-- ==== Sys2Proof/Machine/Classical.lean ====
section
/-! DEFINITION. Family 0x5: elliptic curves and RSA (07_code_and_classical.md R152-R175). -/

namespace Sys2Proof.Machine

/-! ### DER signatures (R165) -/

/-- Ecdsa-Sig-Value of r and s. -/
def derSigOf (r s : Bytes) : Bytes :=
  let c := derInt r ++ derInt s
  (if c.length < 128 then [0x30#8] ++ le 1 c.length else [0x30#8, 0x81#8] ++ le 1 c.length) ++ c

/-- A value in `n` bytes, padded big-endian; none when it does not fit. -/
def padTo (n : Nat) (v : Bytes) : Option Bytes :=
  let m := dropZeros v
  if n < m.length then none else some (zeros (n - m.length) ++ m)

/-- The raw r ‖ s of a minimal DER signature with nothing after it; none for any other encoding. -/
def rawOfDer (n : Nat) (sig : Bytes) : Option Bytes :=
  let h := if leAt sig 1 1 = 0x81 then 3 else 2
  let a := leAt sig (h + 1) 1
  let b := leAt sig (h + 3 + a) 1
  let r := sliceOf sig (h + 2) a
  let v := sliceOf sig (h + 4 + a) b
  if sig = derSigOf r v then
    match padTo n r, padTo n v with
    | some x, some y => some (x ++ y)
    | _, _ => none
  else none

/-- The digest that a signature covers: supplied, or of the message with the named hash. -/
def Job.digest (J : Job) : Bytes :=
  if J.pbit 10 then J.input else prim (.hash (J.pfield 23 16)) [J.input] (hashLen (J.pfield 23 16))

/-! ### ECDSA and ECDH (R164-R167) -/

/-- ECDSA_KEYGEN: the public key is written uncompressed. -/
def execEcdsaKeygen (j : Nat) (s : State) : Out := keygenRow 0x50 j s

/-- A big-endian number of a curve's width: P-521 uses one bit of its first byte. -/
def curveBytes (alg : Nat) (b : Bytes) : Bytes :=
  if alg = 0x5003 then (match b with | [] => [] | x :: xs => (x &&& 1#8) :: xs) else b

/-- ECDSA_SIGN: the nonce follows RFC 6979, with 32 drawn bytes when hedged; a fixed pool without a usable candidate, or a
nonce that yields r = 0 or s = 0, is a shortfall (R164, R157). -/
def execEcdsaSign (j : Nat) (s : State) : Out :=
  computeRow 0x51 j (fun s J =>
    let alg := algOf J.opcode
    let n := if J.pbit 8 then 0 else 32
    let ins := [s.keyBytes J, le 1 (J.pfield 23 16), J.digest, drbgBytes s.draws n]
    let k := sigLen alg / 2
    let raw := curveBytes alg ((prim (.sign alg) ins (sigLen alg)).take k) ++
      curveBytes alg ((prim (.sign alg) ins (sigLen alg)).drop k)
    if Config.primBool (.shortfall J.opcode) ins || allZero (raw.take k) || allZero (raw.drop k) then (runaway, n)
    else
      let sig := if J.pbit 13 then derSigOf (raw.take k) (raw.drop k) else raw
      ({ output := sig, result := sig.length }, n)) s

/-- ECDSA_VERIFY: the key is validated in full; a DER signature must be minimal. -/
def execEcdsaVerify (j : Nat) (s : State) : Out :=
  computeRow 0x52 j (fun s J =>
    let alg := algOf J.opcode
    let pk := s.pubBytes J (J.auxPart 0)
    let sig := J.auxAfterKey 0
    if Config.primBool (.keyCheck alg) [pk] then
      match (if J.pbit 13 then rawOfDer (sigLen alg / 2) sig else some sig) with
      | none => pureOut (verdictOf false)
      | some raw => pureOut (verdictOf (Config.primBool (.verify alg) [pk, J.digest, raw]))
    else pureOut (keyFails false)) s

/-- ECDH: the peer key is validated, a result at infinity is KEY_INVALID, and Z becomes a key (R167). -/
def execEcdh (j : Nat) (s : State) : Out :=
  computeRow 0x53 j (fun s J =>
    let alg := algOf J.opcode
    if Config.primBool (.keyCheck alg) [J.input] && Config.primBool (.agree alg) [s.keyBytes J, J.input] then
      pureOut (s.secretOut J (prim (.agree alg) [s.keyBytes J, J.input] (ssLen alg)) [])
    else pureOut (keyFails false)) s

/-! ### EdDSA and Montgomery curves (R168, R169) -/

/-- EDDSA_KEYGEN. -/
def execEddsaKeygen (j : Nat) (s : State) : Out := keygenRow 0x54 j s

/-- The context of an Ed448 job; empty for Ed25519. -/
def Job.edContext (J : Job) (c : Bytes) : Bytes := if J.pfield 7 0 = 0 then [] else c

/-- EDDSA_SIGN: deterministic. -/
def execEddsaSign (j : Nat) (s : State) : Out :=
  computeRow 0x55 j (fun s J =>
    let alg := algOf J.opcode
    let sig := prim (.sign alg) [s.keyBytes J, J.edContext (J.auxPart 0), J.input] (sigLen alg)
    pureOut { output := sig, result := sig.length }) s

/-- The field prime and the group order of an Edwards curve (RFC 8032). -/
def edField (alg : Nat) : Nat := if alg = 0x5401 then 2 ^ 255 - 19 else 2 ^ 448 - 2 ^ 224 - 1
def edOrder (alg : Nat) : Nat :=
  if alg = 0x5401 then 2 ^ 252 + 27742317777372353535851937790883648493
  else 2 ^ 446 - 13818066809895115352007386748515426880336692474882178609894547503885

/-- An encoded point is canonical: y is below the field prime, and the sign of x = 0 is clear (RFC 8032, section 5). -/
def edCanonical (alg : Nat) (b : Bytes) : Bool :=
  let v := fromLE b
  let top := 8 * b.length - 1
  let y := v % 2 ^ top
  decide (y < edField alg) && (v < 2 ^ top || (y != 1 && y != edField alg - 1))

/-- An Edwards public key decodes and is not of small order (R168). -/
def edKeyOk (alg : Nat) (pk : Bytes) : Bool := edCanonical alg pk && Config.primBool (.keyCheck alg) [pk]

/-- An Edwards signature verifies: R is canonical, S is below the group order, and the equation holds (R168). -/
def edSigOk (alg : Nat) (pk ctx msg sig : Bytes) : Bool :=
  let k := sigLen alg / 2
  edCanonical alg (sig.take k) && decide (fromLE (sig.drop k) < edOrder alg) && Config.primBool (.verify alg) [pk, ctx, msg, sig]

/-- EDDSA_VERIFY: a key that does not decode or is of small order is KEY_INVALID. -/
def execEddsaVerify (j : Nat) (s : State) : Out :=
  computeRow 0x56 j (fun s J =>
    let alg := algOf J.opcode
    let pk := s.pubBytes J (J.auxPart 0)
    let sig := J.auxAfterKey 0
    if edKeyOk alg pk then pureOut (verdictOf (edSigOk alg pk (J.edContext (J.auxAfterKey 1)) J.input sig))
    else pureOut (keyFails false)) s

/-- MONTGOMERY_KEYGEN. -/
def execMontgomeryKeygen (j : Nat) (s : State) : Out := keygenRow 0x57 j s

/-- MONTGOMERY_KEY_AGREEMENT: an all-zero secret is KEY_INVALID and is not stored. -/
def execMontgomeryKeyAgreement (j : Nat) (s : State) : Out :=
  computeRow 0x58 j (fun s J =>
    let alg := algOf J.opcode
    let z := montgomery alg (s.keyBytes J) J.input
    if allZero z then pureOut (keyFails false) else pureOut (s.secretOut J z [])) s

/-! ### RSA (R170-R173) -/

/-- RSA_KEYGEN: the candidates tested are the passes of its loop. -/
def execRsaKeygen (j : Nat) (s : State) : Out := keygenRow 0x59 j s

/-- Bytes that a private operation draws to blind its exponent with a fresh multiple of λ(n) (R170); how many is log 1's, and
the result does not depend on them. -/
def blindLen : Nat := 32

/-- The modulus of the private key of a job. -/
def State.modulusOf (s : State) (J : Job) : Nat :=
  (((J.pin.bind s.key?).bind fun K => rsaParse (psetOf J.opcode) K.pubPart).map (·.1)).getD 0

/-- RSA_SIGN: PSS draws SALT_LEN bytes of salt; the private exponent is blinded. -/
def execRsaSign (j : Nat) (s : State) : Out :=
  computeRow 0x5A j (fun s J =>
    let alg := algOf J.opcode
    let n := if J.pbit 15 then J.pfield 31 24 else 0
    let sig := prim (.sign alg) [s.keyBytes J, le 1 (b2n (J.pbit 15)) ++ le 1 (J.pfield 23 16), J.digest, drbgBytes s.draws n]
      (sigLen alg)
    ({ output := sig, result := sig.length }, n + blindLen)) s

/-- RSA_VERIFY: the encoding is compared in full, with the named hash and salt length; a value not below n fails. A key that is
no RSAPublicKey of the modulus length, or whose e R47 does not support, is KEY_INVALID. -/
def execRsaVerify (j : Nat) (s : State) : Out :=
  computeRow 0x5B j (fun s J =>
    let alg := algOf J.opcode
    let pk := s.pubBytes J (J.auxPart 0)
    match rsaParse (psetOf J.opcode) pk with
    | some (n, _) =>
      pureOut (verdictOf (decide (fromBE (J.auxAfterKey 0) < n) && Config.primBool (.verify alg)
        [pk, le 1 (b2n (J.pbit 15)) ++ le 2 (J.pfield 31 16), J.digest, J.auxAfterKey 0]))
    | none => pureOut (keyFails false)) s

/-- OAEP_ENCRYPT: the seed is drawn; the label stands last at AUX. -/
def execOaepEncrypt (j : Nat) (s : State) : Out :=
  computeRow 0x5C j (fun s J =>
    let alg := algOf J.opcode
    let h := J.pfield 23 16
    let pk := s.pubBytes J (J.auxPart 0)
    let label := if J.pfield 43 32 = 0 then [] else J.auxAfterKey 0
    match rsaParse (psetOf J.opcode) pk with
    | some _ =>
      let c := prim (.oaep alg) [pk, le 1 h, label, J.input, drbgBytes s.draws (hashLen h)] (32 * psetOf J.opcode)
      ({ output := c, result := c.length }, hashLen h)
    | none => pureOut (keyFails false)) s

/-- OAEP_DECRYPT: a ciphertext not below n and every failed check is VERIFY_FAIL; with AS_KEY the message becomes a key of KEY_LEN bytes. -/
def execOaepDecrypt (j : Nat) (s : State) : Out :=
  computeRow 0x5D j (fun s J =>
    let alg := algOf J.opcode
    let h := J.pfield 23 16
    let ins := [s.keyBytes J, le 1 h, if J.pfield 43 32 = 0 then [] else J.auxPart 0, J.input]
    let n := Config.primNat (.oaepOpen alg) ins % (32 * psetOf J.opcode - 2 * hashLen h - 1)
    let m := prim (.oaepOpen alg) ins n
    if decide (s.modulusOf J ≤ fromBE J.input) || !Config.primBool (.oaepOpen alg) ins || (J.pbit 14 && n != J.pfield 51 44) then
      (verdictOf false, blindLen)
    else if J.pbit 14 then (s.secretOut J m [], blindLen)
    else ({ output := m, result := m.length }, blindLen)) s

end Sys2Proof.Machine
end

- How to complete this task:
Across the material, report every line that has the word "Machine".

- Task result:
-- ==== Sys2Proof/Machine/Classical.lean ====
namespace Sys2Proof.Machine
end Sys2Proof.Machine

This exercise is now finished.